During the night of 25 to 26 September 1944, the remains of the 1st British Airborne Division were withdrawn over the Rhine as mentioned. This included five Dutch commandos whose lieutenant Knottenbelt was wounded. The soldiers M. van Barnevelt and J.P.H. on that occasion van der Meer went back several times to help evacuate even more soldiers. Sergeant W. de Waard was captured on September 26. The English had him. forgot to warn about the evacuation over the Rhine of the 1st British Airborne division the night before.


On September 12, 1944, five non-commissioned officers, six corporals and eight soldiers from the Dutch commandos were seconded to the American 82nd Airborne division. Of these, two sergeants, two corporals and one soldier went to the US 101st Airborne Division on September 15 while one soldier was sent back to Eastbourne for speaking insufficient Dutch. The commands were divided between the different parts of the two Airborne divisions, which were tasked with capturing the bridges between Eindhoven and Nijmegen.

The soldiers A. Bloemink and J.A. van der Linden jumped as a parachutist without having had any training. Sergeant R.B. Visser was the second pilot of a glider. Corporal H. Cramer, who was wounded from the front lines, was nominated by the Americans for a Bronze Star, which he never received. All commandos acted as interpreters during the fighting, participated in reconnaissance patrols, and maintained close contact with the domestic forces and the population.

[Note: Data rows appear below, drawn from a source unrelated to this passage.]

-- ==== Sys2Proof/Machine/Encodings.lean ====
section
/-! DEFINITION. The register-level encodings and field codes of the opcode table as steps
(spec/30_encoding.md R87 to R93, R97, R98, R111). -/

namespace Sys2Proof.Machine

/-- CMDBYTE (R87): the opcode byte written to CMD (log 13). -/
def execCmdbyte (opcode : BitVec 6) (s : State) : Answer :=
  whenLive s (fun t => (writeReg8 .cmd (cmdByte t.params opcode.toNat) t).outcome)

/-- ARGWORD (R88): the argument written to ARG (log 13). -/
def execArgword (arg : Word) (s : State) : Answer :=
  whenLive s (fun t => (writeReg32 .arg (argWord t.params arg) t).outcome)

/-- RSPCTL_NONE (R89, R128): the control byte written to CMD_CTRL, which launches the command (log 13). -/
def execRspctlNone (s : State) : Answer :=
  whenLive s (fun t => (writeReg8 .cmdCtrl (rspCtl t.params .noResponse) t).outcome)

/-- RSPCTL_SHORT (R89, R128): the control byte written to CMD_CTRL, which launches the command (log 13). -/
def execRspctlShort (s : State) : Answer :=
  whenLive s (fun t => (writeReg8 .cmdCtrl (rspCtl t.params .short) t).outcome)

/-- RSPCTL_SHORTBUSY (R89, R128): the control byte written to CMD_CTRL, which launches the command (log 13). -/
def execRspctlShortbusy (s : State) : Answer :=
  whenLive s (fun t => (writeReg8 .cmdCtrl (rspCtl t.params .shortBusy) t).outcome)

/-- RSPCTL_LONG (R89, R128): the control byte written to CMD_CTRL, which launches the command (log 13). -/
def execRspctlLong (s : State) : Answer :=
  whenLive s (fun t => (writeReg8 .cmdCtrl (rspCtl t.params .long) t).outcome)

/-- RSPCTL_R3 (R89, R128): the control byte written to CMD_CTRL, which launches the command (log 13). -/
def execRspctlR3 (s : State) : Answer :=
  whenLive s (fun t => (writeReg8 .cmdCtrl (rspCtl t.params .r3) t).outcome)

/-- DATACTL_READ (R90, R152): the control byte written to DATA_CTRL, which starts one block (log 13). -/
def execDatactlRead (s : State) : Answer :=
  whenLive s (fun t => (writeReg8 .dataCtrl (dataCtl t.params .read) t).outcome)

/-- DATACTL_WRITE (R90, R152): the control byte written to DATA_CTRL, which starts one block (log 13). -/
def execDatactlWrite (s : State) : Answer :=
  whenLive s (fun t => (writeReg8 .dataCtrl (dataCtl t.params .write) t).outcome)

/-- ABORT_CMD (R91, R214): the flag written to ABORT and polled (log 13). -/
def execAbortCmd (s : State) : Answer :=
  whenLive s (fun t => (abortSequence .cmd t).outcome)

/-- ABORT_DATA (R91, R214): the flag written to ABORT and polled (log 13). -/
def execAbortData (s : State) : Answer :=
  whenLive s (fun t => (abortSequence .data t).outcome)

/-- POWER_OFF (R92, R244): the supply rail set, enabled as SET_POWER is (log 13). -/
def execPowerOff (s : State) : Answer :=
  whenEnabled "POWER_OFF" s.attached s (fun t => (setPowerMode .off t).outcome)

/-- POWER_UP (R92, R244): the supply rail set, enabled as SET_POWER is (log 13). -/
def execPowerUp (s : State) : Answer :=
  whenEnabled "POWER_UP" s.attached s (fun t => (setPowerMode .up t).outcome)

/-- POWER_ON (R92, R244): the supply rail set, enabled as SET_POWER is (log 13). -/
def execPowerOn (s : State) : Answer :=
  whenEnabled "POWER_ON" s.attached s (fun t => (setPowerMode .on t).outcome)

/-- BLKSZ16 (R93): the block size written to BLKSIZE (log 13). DESIGN CHOICE, log 13: R93 calls the
sizes 1 to 512 legal and gives 0 and 513 to 1023 no write; the word of such a size is written too. -/
def execBlksz16 (blksz : BitVec 10) (s : State) : Answer :=
  whenLive s (fun t => (writeReg16 .blksize (blkSz16 blksz.toNat) t).outcome)

/-- SHAPE_NONE (R97): the line of issue that takes the code (R125; log 15). -/
def execShapeNone (s : State) : Answer :=
  whenLive s (fun t => (launch (Shape.code .noResponse) t).outcome)

/-- SHAPE_SHORT (R97): the line of issue that takes the code (R125; log 15). -/
def execShapeShort (s : State) : Answer :=
  whenLive s (fun t => (launch (Shape.code .short) t).outcome)

/-- SHAPE_SHORTBUSY (R97): the line of issue that takes the code (R125; log 15). -/
def execShapeShortbusy (s : State) : Answer :=
  whenLive s (fun t => (launch (Shape.code .shortBusy) t).outcome)

/-- SHAPE_LONG (R97): the line of issue that takes the code (R125; log 15). -/
def execShapeLong (s : State) : Answer :=
  whenLive s (fun t => (launch (Shape.code .long) t).outcome)

/-- SHAPE_R3 (R97): the line of issue that takes the code (R125; log 15). -/
def execShapeR3 (s : State) : Answer :=
  whenLive s (fun t => (launch (Shape.code .r3) t).outcome)

/-- SHAPE_INVALID (R132): the line of issue that takes the code raises ConfigShape (log 15). -/
def execShapeInvalid (code : BitVec 3) (s : State) : Answer :=
  whenLive s (fun t => (launch code t).outcome)

/-- DIR_READ (R98): the line of trigger_block that takes the code (R152; log 15). -/
def execDirRead (s : State) : Answer :=
  whenLive s (fun t => (writeReg8 .dataCtrl (dataCtl t.params .read) t).outcome)

/-- DIR_WRITE (R98): the line of trigger_block that takes the code (R152; log 15). -/
def execDirWrite (s : State) : Answer :=
  whenLive s (fun t => (writeReg8 .dataCtrl (dataCtl t.params .write) t).outcome)

/-- The line of issue that takes a role code into the current-command slot (R125, R126; log 15). -/
def takeSlot (r : Role) (s : State) : Res Unit :=
  match cmdOf s r with
  | none => .stuck (.undefinedOperand "ROLE")
  | some _ => done { s with curCmd := some r }

/-- ROLE_SBC (R98): the slot takes the code (R126; log 15). -/
def execRoleSbc (s : State) : Answer :=
  whenLive s (fun t => (takeSlot .sbc t).outcome)

/-- ROLE_PRIMARY (R98): the slot takes the code (R126; log 15). -/
def execRolePrimary (s : State) : Answer :=
  whenLive s (fun t => (takeSlot .primary t).outcome)

/-- ROLE_STOP (R98): the slot takes the code (R126; log 15). -/
def execRoleStop (s : State) : Answer :=
  whenLive s (fun t => (takeSlot .stop t).outcome)

/-- OP_INVALID (R111): a reserved operation code, which the decoder refuses (log 16). -/
def execOpInvalid (code : Byte) (s : State) : Answer :=
  whenLive s (fun _ => .refused (.invalidOp code))

end Sys2Proof.Machine
end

On October 11, all the staff of no 2 (Dutch) Troop that was still in the Netherlands were gathered in Eindhoven, except for three men who stayed with the staff of HRH Prince Bernhard and three as instructors with the Stoottroepen. In total, 25 Dutch commands were still available for action. They were given the choice to either be withdrawn from the peace as well as the Allied parachute divisions or to participate in an important action on Dutch territory. The latter was agreed unanimously.

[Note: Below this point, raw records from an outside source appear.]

-- ==== Sys2Proof/Certificates/Slice0/Obligations.lean ====
section
/-! DEFINITION. The statements for the provers. Each docstring names the rules of spec/ it formalises;
where a clause rests on a choice of the model it names the log entry. -/

open Sys2Proof Sys2Proof.Machine

/-! ## Encoding -/

/-- Decoding the encoding of a well-formed step gives it back, with every operand it carries. -/
def Obligations.DecodeEncode : Prop :=
  ∀ i : Instr, i.wellFormed = true → decode (encode i) = .ok i

/-- An entry that decodes is, format and bytes, the encoding of the step it decodes to, and that step
is well formed: no two entries of one format stand for one step. -/
def Obligations.EncodeDecode : Prop :=
  ∀ (e : Entry) (i : Instr), decode e = .ok i →
    i.wellFormed = true ∧ (encode i).fmt = e.fmt ∧ (encode i).bytes = e.bytes

/-- R99, R100, R111: an OP code decodes to a step with a name exactly where the two tables name it;
any other decodes to OP_INVALID, which the machine refuses (log 16). -/
def Obligations.OpCodesTotal : Prop :=
  (∀ (c : Byte) (q : Request), namedOp c = false →
    decode { fmt := .op, bytes := [c], req := q } = .ok (.opInvalid c)) ∧
  (∀ (c : Byte) (q : Request), namedOp c = true →
    ∃ (operands : List Byte) (i : Instr),
      decode { fmt := .op, bytes := c :: operands, req := q } = .ok i ∧ ∀ d, i ≠ .opInvalid d) ∧
  (∀ (c : Byte) (s : State), s.fault = none → exec (.opInvalid c) s = .refused (.invalidOp c))

/-- Words written out from the tables of R87 to R100, at least one for each of the twelve formats, decode
to the step they stand for. Operand bytes, and the second byte of a POWER_UP entry, are log 20; that the
word 0x22, which has two classified bits, is the row of its first is log 14. -/
def Obligations.DecodeWords : Prop :=
  let w (f : Format) (bs : List Byte) := decode { fmt := f, bytes := bs, req := Request.blank }
  w .op [0x04] = .ok .irq ∧
  w .op [0x0A, 0x01, 0x00, 0x01, 0x00] = .ok (.envRaise 0x00010001) ∧
  w .op [0x16, 0x00, 0x02, 0x01] = .ok (.triggerBlock 0x0200 .write) ∧
  w .op [0x24, 0x10, 0, 0, 0, 0x40, 0x00] = .ok (.write16 0x10 0x0040) ∧
  w .cmdByte [0x52] = .ok (.cmdbyte 18) ∧
  w .argWord [0x00, 0x00, 0x10, 0x00] = .ok (.argword 0x00001000) ∧
  w .rspCtl [0x03] = .ok .rspctlShortbusy ∧
  w .dataCtl [0x82] = .ok .datactlWrite ∧
  w .blkSz [0x00, 0x02] = .ok (.blksz16 512) ∧
  w .abortCtl [0x04] = .ok .abortData ∧
  w .powerCtl [0x00] = .ok .powerOff ∧
  w .powerCtl [0x01, 0x00] = .ok .powerUp ∧
  w .intStat [0x22, 0, 0, 0] = .ok (.stXferComplete 0x22) ∧
  w .intStat [0, 0, 0, 0x40] = .ok (.stUnclassified 0x40000000) ∧
  w .intStat [0xFF, 0xFF, 0xFF, 0xFF] = .ok .spuriousAllOnes ∧
  w .shape [5] = .ok (.shapeInvalid 5) ∧
  w .dir [1] = .ok .dirWrite ∧
  w .role [2] = .ok .roleStop

/-! ## Steps of the machine -/

/-- A step runs the decoded step: the agenda's first entry, taken off it (R107; log 10), or, where the
agenda is empty, the step some agent offers (R79, R264; log 11), which runs if it is a top-level one that
is enabled and else leaves the machine as it is between steps. An entry that names no step is refused. -/
def Obligations.StepRuns : Prop :=
  (∀ (s : State) (e : Entry) (rest : List Entry) (i : Instr),
    s.agenda = e :: rest → decode e = .ok i → step s = exec i { s with agenda := rest }) ∧
  (∀ (s : State) (e : Entry) (rest : List Entry) (d : DecodeError),
    s.agenda = e :: rest → s.fault = none → decode e = .error d →
      step s = .refused (.undecodable d)) ∧
  (∀ s : State, s.agenda = [] →
    step s = runOffer (Config.freeStep s.turns) { s with turns := s.turns + 1 }) ∧
  (∀ (i : Instr) (s : State), i.topLevel = true →
    (∀ m, exec i s ≠ .refused (.notEnabled m)) → runOffer i s = exec i s) ∧
  (∀ (i : Instr) (s : State) (m : String), i.topLevel = true →
    exec i s = .refused (.notEnabled m) → runOffer i s = .next s) ∧
  (∀ (i : Instr) (s : State), i.topLevel = false → s.fault = none → runOffer i s = .next s)

/-- R253: once a fault is set nothing is enabled, so it is never cleared; and a step that sets one ends
with that fault as the last event of the trace. -/
def Obligations.FaultEndsEverything : Prop :=
  (∀ (i : Instr) (s : State) (r : FaultReason), s.fault = some r →
    exec i s = .fault (.halted r)) ∧
  (∀ (s : State) (r : FaultReason), s.fault = some r → ∀ t, step s ≠ .next t) ∧
  (∀ (i : Instr) (s t : State), exec i s = .next t →
    s.fault = none ∧ ∀ r, t.fault = some r → t.trace.getLast? = some (.fault r))

/-- R79, R235, R282: a step is refused as not enabled exactly where its agent is not enabled. -/
def Obligations.EnabledExactly : Prop :=
  ∀ (i : Instr) (s : State), s.fault = none →
    (enabled i s = false ↔ ∃ m, exec i s = .refused (.notEnabled m))

/-- R62, R120, R256: from a state that meets the invariant no whole step makes an access the window
does not have, and none acts on an object that does not exist. -/
def Obligations.WholeStepsSafe : Prop :=
  ∀ (i : Instr) (s : State), invOk s = true → wholeStep i = true → safeAnswer (exec i s) = true

/-- Every whole step keeps the invariant, and so does the machine's own step while its agenda names
whole steps only: canonical memory inside the address space (R63), the slot naming a launched command
(R36), the cursor inside a list that covers the blocks left (R39, R183), nothing outstanding while Idle
or detached (R206, R235), an active Request always on its way to completion (R21, R299). -/
def Obligations.StepKeepsInv : Prop :=
  (∀ (i : Instr) (s t : State), invOk s = true → wholeStep i = true → exec i s = .next t →
    invOk t = true) ∧
  (∀ s t : State, invOk s = true → wholeAgenda s = true → step s = .next t →
    invOk t = true ∧ wholeAgenda t = true)

/-- R63: every step, of any kind and in any state, keeps issuer memory in its canonical form and inside
the address space. -/
def Obligations.StepKeepsMemory : Prop :=
  ∀ s t : State, memoryOk s = true → step s = .next t → memoryOk t = true

/-- R280, R282, R281: attach from the state before the first attach gives the reset state; its engine
fields are those of R280. Where R280 says unspecified the model's values are log 2 and log 3. -/
def Obligations.ResetState : Prop :=
  exec .attach State.beforeAttach = .next State.reset ∧
  State.reset.attached = true ∧ State.reset.req = none ∧ State.reset.curCmd = none ∧
  State.reset.curData = false ∧ State.reset.dataEarly = false ∧
  State.reset.cursor = { blocksLeft := 0, sgIdx := 0, sgOff := 0, accOff := 0 } ∧
  State.reset.timer = none ∧ State.reset.finishPend = false ∧ State.reset.cardPend = false ∧
  State.reset.notifyQ = [] ∧ State.reset.fault = none ∧ phase State.reset = .idle ∧
  State.reset.win.intEnable = State.reset.params.irqEnableMask

/-- The invariant holds at reset. -/
def Obligations.ResetInv : Prop :=
  invOk State.reset = true ∧ wholeAgenda State.reset = true

/-! ## Frames -/

/-- The frame of every step: it changes no piece of state but those mayWrite lists for it. Memory is
compared byte by byte, the window register by register. Parameters must be legal (R29, R72), since
under overlapping offsets a write could land in another register. -/
def Obligations.Frame : Prop :=
  ∀ (i : Instr) (s t : State), paramsOk s.params = true → exec i s = .next t →
    ∀ f : Field, f ∉ mayWrite s.params i → agree f s t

On October 13 the commandos were transferred from Bruges to Bruges and assigned to the 4th Special Service Brigade. Three days later, the Troop was split into two groups.

The first group consisted of 1st Lieutenant C. de Ruiter, three non-commissioned officers and seven corporals. This group was assigned No 1 (French) Troop and No 8 (French) Troop, under No 4 Commando. This Commando carried out the landing near Vlissingen on 1 November 1944 as operation troop for the 155 brigade of the 52nd (Lowland) division (Operation Infatuate I). The Dutch commandos mainly served as guides and were therefore constantly in the front lines.

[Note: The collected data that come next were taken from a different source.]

-- ==== Sys2Proof/Laws/State.lean ====
section
/-! SUPPORT. What every named update does to every field of the state, so that no proof unfolds a
record update: one lemma per update and field. -/

namespace Sys2Proof.Machine

variable (s : State)

/-! ### record -/

@[simp] theorem record_attached (e : Event) : (record e s).attached = s.attached := rfl
@[simp] theorem record_req (e : Event) : (record e s).req = s.req := rfl
@[simp] theorem record_curCmd (e : Event) : (record e s).curCmd = s.curCmd := rfl
@[simp] theorem record_curData (e : Event) : (record e s).curData = s.curData := rfl
@[simp] theorem record_dataEarly (e : Event) : (record e s).dataEarly = s.dataEarly := rfl
@[simp] theorem record_cursor (e : Event) : (record e s).cursor = s.cursor := rfl
@[simp] theorem record_timer (e : Event) : (record e s).timer = s.timer := rfl
@[simp] theorem record_finishPend (e : Event) : (record e s).finishPend = s.finishPend := rfl
@[simp] theorem record_cardPend (e : Event) : (record e s).cardPend = s.cardPend := rfl
@[simp] theorem record_notifyQ (e : Event) : (record e s).notifyQ = s.notifyQ := rfl
@[simp] theorem record_power (e : Event) : (record e s).power = s.power := rfl
@[simp] theorem record_fault (e : Event) : (record e s).fault = s.fault := rfl
@[simp] theorem record_trace (e : Event) : (record e s).trace = s.trace ++ [e] := rfl
@[simp] theorem record_win (e : Event) : (record e s).win = s.win := rfl
@[simp] theorem record_mem (e : Event) : (record e s).mem = s.mem := rfl
@[simp] theorem record_params (e : Event) : (record e s).params = s.params := rfl
@[simp] theorem record_answers (e : Event) : (record e s).answers = s.answers := rfl
@[simp] theorem record_draws (e : Event) : (record e s).draws = s.draws := rfl
@[simp] theorem record_agenda (e : Event) : (record e s).agenda = s.agenda := rfl
@[simp] theorem record_turns (e : Event) : (record e s).turns = s.turns := rfl
@[simp] theorem record_dutyBroken (e : Event) : (record e s).dutyBroken = s.dutyBroken := rfl
@[simp] theorem record_breaches (e : Event) : (record e s).breaches = s.breaches := rfl

/-! ### logEvent -/

@[simp] theorem logEvent_attached (k : LogKind) : (logEvent k s).attached = s.attached := rfl
@[simp] theorem logEvent_req (k : LogKind) : (logEvent k s).req = s.req := rfl
@[simp] theorem logEvent_curCmd (k : LogKind) : (logEvent k s).curCmd = s.curCmd := rfl
@[simp] theorem logEvent_curData (k : LogKind) : (logEvent k s).curData = s.curData := rfl
@[simp] theorem logEvent_dataEarly (k : LogKind) : (logEvent k s).dataEarly = s.dataEarly := rfl
@[simp] theorem logEvent_cursor (k : LogKind) : (logEvent k s).cursor = s.cursor := rfl
@[simp] theorem logEvent_timer (k : LogKind) : (logEvent k s).timer = s.timer := rfl
@[simp] theorem logEvent_finishPend (k : LogKind) : (logEvent k s).finishPend = s.finishPend := rfl
@[simp] theorem logEvent_cardPend (k : LogKind) : (logEvent k s).cardPend = s.cardPend := rfl
@[simp] theorem logEvent_notifyQ (k : LogKind) : (logEvent k s).notifyQ = s.notifyQ := rfl
@[simp] theorem logEvent_power (k : LogKind) : (logEvent k s).power = s.power := rfl
@[simp] theorem logEvent_fault (k : LogKind) : (logEvent k s).fault = s.fault := rfl
@[simp] theorem logEvent_trace (k : LogKind) : (logEvent k s).trace = s.trace ++ [.log k] := rfl
@[simp] theorem logEvent_win (k : LogKind) : (logEvent k s).win = s.win := rfl
@[simp] theorem logEvent_mem (k : LogKind) : (logEvent k s).mem = s.mem := rfl
@[simp] theorem logEvent_params (k : LogKind) : (logEvent k s).params = s.params := rfl
@[simp] theorem logEvent_answers (k : LogKind) : (logEvent k s).answers = s.answers := rfl
@[simp] theorem logEvent_draws (k : LogKind) : (logEvent k s).draws = s.draws := rfl
@[simp] theorem logEvent_agenda (k : LogKind) : (logEvent k s).agenda = s.agenda := rfl
@[simp] theorem logEvent_turns (k : LogKind) : (logEvent k s).turns = s.turns := rfl
@[simp] theorem logEvent_dutyBroken (k : LogKind) : (logEvent k s).dutyBroken = s.dutyBroken := rfl
@[simp] theorem logEvent_breaches (k : LogKind) : (logEvent k s).breaches = s.breaches := rfl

The second group consisted of Captain J. Linzel, four non-commissioned officers and nine corporals. They were assigned to No 47 (Royal Marines) Commando on 10 October and were divided among the various Troops with the exception of one sergeant assigned to the staff of No 4 Commando Brigade. On November 1, 1944 at about 11 am they sailed with landing boats through the hole in the previously bombed dike at Westkapelle and landed under dike south of this hole under heavy fire.


On November 11, No 2 (Dutch) collected Troop, after which it left for England three days later. They arrived in Eastbourne on 16 November 1944. After returning from the Netherlands, the strength of No 2 (Dutch) Troop was reduced to 2 officers and 17 non-commissioned officers and corporals.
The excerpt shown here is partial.